Iwonka Rikapa u mnie plastyka brzucha odpada bo niestety mnie na to nie stać.
Zyta mój mąż twierdzi że nie jestem gruba ale wiadomo on nie jest obiektywny.
 
justyna1980 poczytałam i tak jak powiedziałam wcześniej NFZ refunduje taki zabieg (mnie też na niego nie stać prywatnie chcieli ode mnie 8000 zł :szok:)

dmuchawiec dzięki za posta dodałaś mi otuchy :-)
 
cześć dziewczyny!

mnie od jakiegoś czasu nęka ten sam problem - tusza- . wstydzę się swojego wyglądu. nie lubię oglądać w lustrze. przecież teraz powiniem być dla mnie najpiękniejszy czas- jestem mamą. ! a tymczasem? ciężko mi z tym jak wyglądam. nie lubię chodzić ma zakupy, bo i tak trzeba kupić worek. mój mąż mówi ,że wyglądam pięknie ,ale i tak wiem ,że mówi tak ,żeby mi nie robić przykrości.
ciężko mi siebie zaakceptować siebie taką jaką jestem...
 
no niestety ja też mam problem z zaakceptowaniem siebie, na szczęście nie przysłania mi to szczęścia macierzyństwa.
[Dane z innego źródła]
-- ==== Sys2Proof/Machine/Sparse.lean ====
section
/-! DEFINITION. Sparse maps in canonical form: keys strictly rising, and no entry equal to what its key reads as when
it is not listed. Memory, flash and the register file are such maps, so equal contents are equal lists. -/

namespace Sys2Proof.Machine

/-- What a key reads as: its entry, or the default of an unlisted key. -/
def sget {α : Type} (d : Nat → α) : SMap α → Nat → α
  | [], k => d k
  | (a, v) :: t, k => if k = a then v else sget d t k

/-- A map without a key's entry. -/
def sdel {α : Type} (m : SMap α) (k : Nat) : SMap α := m.filter (fun e => e.1 != k)

/-- An entry put before the first entry of a higher key. -/
def sins {α : Type} (k : Nat) (v : α) : SMap α → SMap α
  | [] => [(k, v)]
  | (a, w) :: t => if k < a then (k, v) :: (a, w) :: t else (a, w) :: sins k v t

/-- A map with one key's value replaced; writing the default removes the entry. -/
def sput {α : Type} [DecidableEq α] (d : Nat → α) (m : SMap α) (k : Nat) (v : α) : SMap α :=
  if v = d k then sdel m k else sins k v (sdel m k)

/-- Canonical form from a lower bound of the keys on. -/
def swfFrom {α : Type} [DecidableEq α] (d : Nat → α) : Nat → SMap α → Bool
  | _, [] => true
  | lo, (a, v) :: t => decide (lo ≤ a) && decide (v ≠ d a) && swfFrom d (a + 1) t

/-- Canonical form. -/
def swf {α : Type} [DecidableEq α] (d : Nat → α) (m : SMap α) : Bool := swfFrom d 0 m

/-- Consecutive values written from a key on. -/
def sputMany {α : Type} [DecidableEq α] (d : Nat → α) (m : SMap α) : Nat → List α → SMap α
  | _, [] => m
  | k, v :: t => sputMany d (sput d m k v) (k + 1) t

/-- n consecutive values read from a key on. -/
def sgetMany {α : Type} (d : Nat → α) (m : SMap α) (k : Nat) : Nat → List α
  | 0 => []
  | n + 1 => sget d m k :: sgetMany d m (k + 1) n

/-- Every entry whose key satisfies p is removed: those keys read as their default again. -/
def sdrop {α : Type} (p : Nat → Bool) (m : SMap α) : SMap α := m.filter (fun e => !p e.1)

end Sys2Proof.Machine
end

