-- ==== Sys2Proof/Machine/Mem.lean ====
section
/-! DEFINITION. The address map, the paths of the matrix, the banks with their ECC, DDR5 with its interleave and ECC,
and one access of a master to memory (R47-R59, R63-R67, R70-R72). Control space and other devices' windows are only
named here; CtlSpace.lean and Remote.lean serve them. -/

namespace Sys2Proof.Machine

/-- CS_BASE (00_scope.md). -/
def csBase : Nat := 0x200000000
/-- Home address of bank 0. -/
def bankBase : Nat := 0x100000000
/-- Start of the DDR5 window. -/
def ddrBase : Nat := 0x10000000000
/-- Start of the Lichen remote windows. -/
def remoteBase : Nat := 0x800000000000
/-- Size of one remote window. -/
def remoteSize : Nat := 0x20000000000

/-- Home address of bank b (R47). -/
def bankHome (b : Nat) : Nat :=
  if b < 16 then bankBase + b * 0x400000 else if b = 16 then 0x104000000 else 0x104200000

/-- Size of bank b in bytes (R47). -/
def bankSize (b : Nat) : Nat := if b < 16 then 0x400000 else 0x200000

/-- Where a physical address leads (R47). -/
inductive Loc where
  | bank (b off : Nat)
  | ddr (p : Nat)
  | control (off : Nat)
  | bootRom (off : Nat)
  | xspi (off : Nat)
  | remote (dev w : Nat)
  | unmapped
  deriving DecidableEq, Repr

/-- The map of R47 and R49 under a setting of REMAP. -/
def locateIn (remap : Bool) (a : Nat) : Loc :=
  if a < 0x200000 then (if remap then .bank 16 a else .bootRom (a % 0x40000))
  else if a < bankBase then .unmapped
  else if a < 0x104000000 then .bank ((a - bankBase) / 0x400000) ((a - bankBase) % 0x400000)
  else if a < 0x104200000 then .bank 16 (a - 0x104000000)
  else if a < 0x104400000 then .bank 17 (a - 0x104200000)
  else if a < csBase then .unmapped
  else if a < 0x204000000 then .control (a - csBase)
  else if a < 0x300000000 then .unmapped
  else if a < 0x300040000 then .bootRom (a - 0x300000000)
  else if a < 0x310000000 then .unmapped
  else if a < 0x320000000 then .xspi (a - 0x310000000)
  else if a < ddrBase then .unmapped
  else if a < 0x20000000000 then .ddr (a - ddrBase)
  else if a < remoteBase then .unmapped
  else if a < 0x1000000000000 then .remote ((a - remoteBase) / remoteSize) ((a - remoteBase) % remoteSize)
  else .unmapped

/-- The map of R47 and R49, with the low window resolved by REMAP. -/
def State.locate (s : State) (a : Nat) : Loc := locateIn (s.b R.GLB_REMAP 0) a

/-- This device's ID, when it has one (FAB_STAT). -/
def State.ownId (s : State) : Option Nat := if s.b R.FAB_STAT 6 then some (s.f R.FAB_STAT 5 0) else none

/-- The fabric is up (FAB_STAT.UP). -/
def State.fabUp (s : State) : Bool := s.b R.FAB_STAT 14

/-- The remote window of device d can be used: the fabric is up and the table holds a route (R50). -/
def State.remoteOk (s : State) (d : Nat) : Bool :=
  s.fabUp && (s.ownId == some d || s.b (R.FAB_RT d) 2)

/-- An address in this device's own remote window (R50). -/
def State.isOwnWindow (s : State) (a : Nat) : Bool :=
  match s.locate a with
  | .remote d _ => s.ownId == some d
  | _ => false

/-- The physical line of R77: low window and own-ID window resolved to home addresses. -/
def State.home (s : State) (a : Nat) : Nat :=
  let b := match s.locate a with
    | .remote d w => if s.ownId = some d then w else a
    | _ => a
  match s.locate b with
  | .bank 16 off => bankHome 16 + off
  | .bootRom off => 0x300000000 + off
  | _ => b

/-! ### DDR5 placement -/

/-- Mapped size M in bytes (R62). -/
def State.mappedSize (s : State) : Nat :=
  if s.b R.DDRC_CFG 3 then 1536 * (s.rd R.DDRC_SUBLINES).toNat else 0

/-- The interleave of R63: subchannel, line index within it, byte within the line. -/
def ddrPlace (p : Nat) : Nat × Nat × Nat :=
  let l := p / 64
  let g := l % 3
  let q := l / 3
  let h := (q ^^^ (q / 8) ^^^ (q / 64) ^^^ (q / 512) ^^^ (q / 4096)) % 8
  (8 * g + h, q / 8, p % 64)

/-- The target port of a DDR5 offset: its channel (R71). -/
def ddrTarget (p : Nat) : Nat := 18 + (ddrPlace p).1 / 2

/-- The rank field of line j in a channel (R65): the ranks per channel take 0, 1 or 2 bits above the bank field. -/
def State.ddrRank (s : State) (chan j : Nat) : Nat :=
  let m := R.DDR_MODULE chan
  let low := if s.b m 1 then 11 else 12
  let ranks := (s.f m 0 0 + 1) * (s.f R.DDRC_CFG 2 2 + 1)
  if ranks ≤ 1 then 0 else if ranks = 2 then j / 2 ^ low % 2 else j / 2 ^ low % 4

/-! ### Who asks, and the paths of R72 -/

/-- A request's master, whether it has Machine origin (R50), and the Stem thread it comes from; whether a Frond takes its home
path to port B (R52, R53), whether the stream's buffer holds the line already, so that no access is made (R28), and REMAP as it
stood when the request entered the matrix (R49). -/
structure Who where
  master : Nat
  machine : Bool := false
  thread : Option Nat := none
  homePath : Bool := false
  held : Bool := false
  remap : Option Bool := none
  deriving DecidableEq, Repr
Bardzo chciałąm zostać mamą i cieszę się każdym dniem z synkiem i wspaniałym mężem którego kocham bardzo mocno i on mnie akceptuje taką jaka jestem ale czasami nie wytrzymuje mojego marudzenia jak się ubieram i mówi że jak mi źle z tym to żebym coś z tym zrobiła (po czym gotuje dla nas wspaniały obiad który ma więcej niż 250 kcal.! jest kucharzem) najbardziej mnie denerwuje że obrączki nie mogę założyć a nie chce jej powiększać bo potem trzeba będzie pomniejszać :-D
Moje życie to jedno wielkie zaprzeczenie!
 
Robiłam już tak, jak dziewczyny wyżej, kupowałam mniejsze ciuchy, z nadzieją, że będzie to motywacja - No dziewczyno, wydałas tyle na ciuch, a teraz nie będziesz w nim chodzić? - nie działa..
 
Dmuchawiec takich jak Ty tu potrzeba , ludzi pozytywnie nakręconych a przede wszystkim takich którzy akceptuja siebie takim jakim sie jest :-D:-D:-D:-D pozdrawiam moje szczupłe inaczej koleżanki z BB:-)
 
reklama
jestem na diecie i piję zieloną kawę a także spaceruje godzinami z wózkiem. Planuję robić to przez 3 mce, zobaczymy. Narazie efekt jest taki ze nie jem słodyczy bo nie mam w ogóle na nie ochoty, a to za sprawą tej kawy bo w niej jest chrom.